theorem State.linkByte_receive {s : State} (h : s.hears = true) (hr : s.rl.state = .receive)
    (b : Byte) : s.linkByte b = s.linkJoin b := by
  simp [State.linkByte, h, hr]

theorem State.linkByte_deaf {s : State} (h : s.hears = false) (b : Byte) : s.linkByte b = s := by
  simp [State.linkByte, h]

theorem State.linkBytes_deaf {s : State} (h : s.hears = false) (bytes : List Byte) :
    s.linkBytes bytes = s := by
  simp [State.linkBytes, h]

/-- A row's last byte is the one that discards (R181). -/
theorem State.discardFrame_append (s : State) (bytes : List Byte) (b : Byte) :
    s.discardFrame (bytes ++ [b]) = (s.linkBytes bytes).spoiltByte b := by
  simp [State.discardFrame]

theorem State.spoiltByte_deaf {s : State} (h : s.hears = false) (b : Byte) : s.spoiltByte b = s := by
  simp [State.spoiltByte, h]

/-! ### The substitution map (R96) -/

/-- A map formed anew moves SI's two maps and the reports, and no sensor. -/
theorem State.remapNamed_frame (s : State) (named : List Segs) :
    s.remapNamed named = { s with
      si := { s.si with
        presenceSource := (s.remapNamed named).si.presenceSource
        daylightSource := (s.remapNamed named).si.daylightSource }
      reports := (s.remapNamed named).reports } := rfl

/-- The source the model finds is that of R96. -/
theorem State.sourceOf_eq (s : State) (named : List Segs) (k : SensorKind) (i : Seg) :
    s.sourceOf named k i = s.sourceBy named k i := by
  cases h1 : s.configured i <;> cases h2 : s.sensorOk i k <;>
    simp [State.sourceOf, State.sourceBy, State.groupNamed, h1, h2]
  cases named.find? (fun g => segHas g i) <;> cases s.groupOf? i.val <;> simp

/-! ### Readiness (R35, R37) -/

theorem State.makeReady_rates (s : State) (e : Entry) :
    (s.makeReady e).bt.rates = s.ratesAfter s.bt.rates e := by
  by_cases h : s.mayLearn e = true
  · have h' : s.updatesRates e = true := h
    simp only [State.makeReady, State.ratesAfter, h, h']
    simp [State.learn, learnedRate, clampNat, State.minutesPrepared, State.mapVolatile, State.notify,
      State.raise, State.now]
  · have h' : ¬ s.updatesRates e = true := h
    simp only [State.makeReady, State.ratesAfter, h, h']
    rfl

theorem State.makeReady_nq (s : State) (e : Entry) :
    (s.makeReady e).nq = (s.notify (s.readyNotice e)).nq := by
  simp only [State.makeReady, State.readyNotice, show s.updatesRates e = s.mayLearn e from rfl]
  split <;> rfl

/-! ### Loops (R110, R111, R128, R129) -/

theorem State.activeSetpoint_eq (s : State) (l : Loop) : s.activeSetpoint l = s.setpointFor l := by
  cases h : l.level <;> simp [State.activeSetpoint, State.setpointFor, h] <;> rfl

/-- An evaluation and a change of mode leave a record its group. -/
@[simp] theorem State.evaluate_segs (s : State) (l : Loop) : (s.evaluate l).segs = l.segs := by
  unfold State.evaluate
  split
  · split <;> rfl
  · rfl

--------------------------------

PROBLEM
Please restate the records word for word. Go from the first line to the line with "simp [State.linkByte, h]" and include both.

OUTPUT FOR THIS EXERCISE
theorem State.linkByte_receive {s : State} (h : s.hears = true) (hr : s.rl.state = .receive)
    (b : Byte) : s.linkByte b = s.linkJoin b := by
  simp [State.linkByte, h, hr]

theorem State.linkByte_deaf {s : State} (h : s.hears = false) (b : Byte) : s.linkByte b = s := by
  simp [State.linkByte, h]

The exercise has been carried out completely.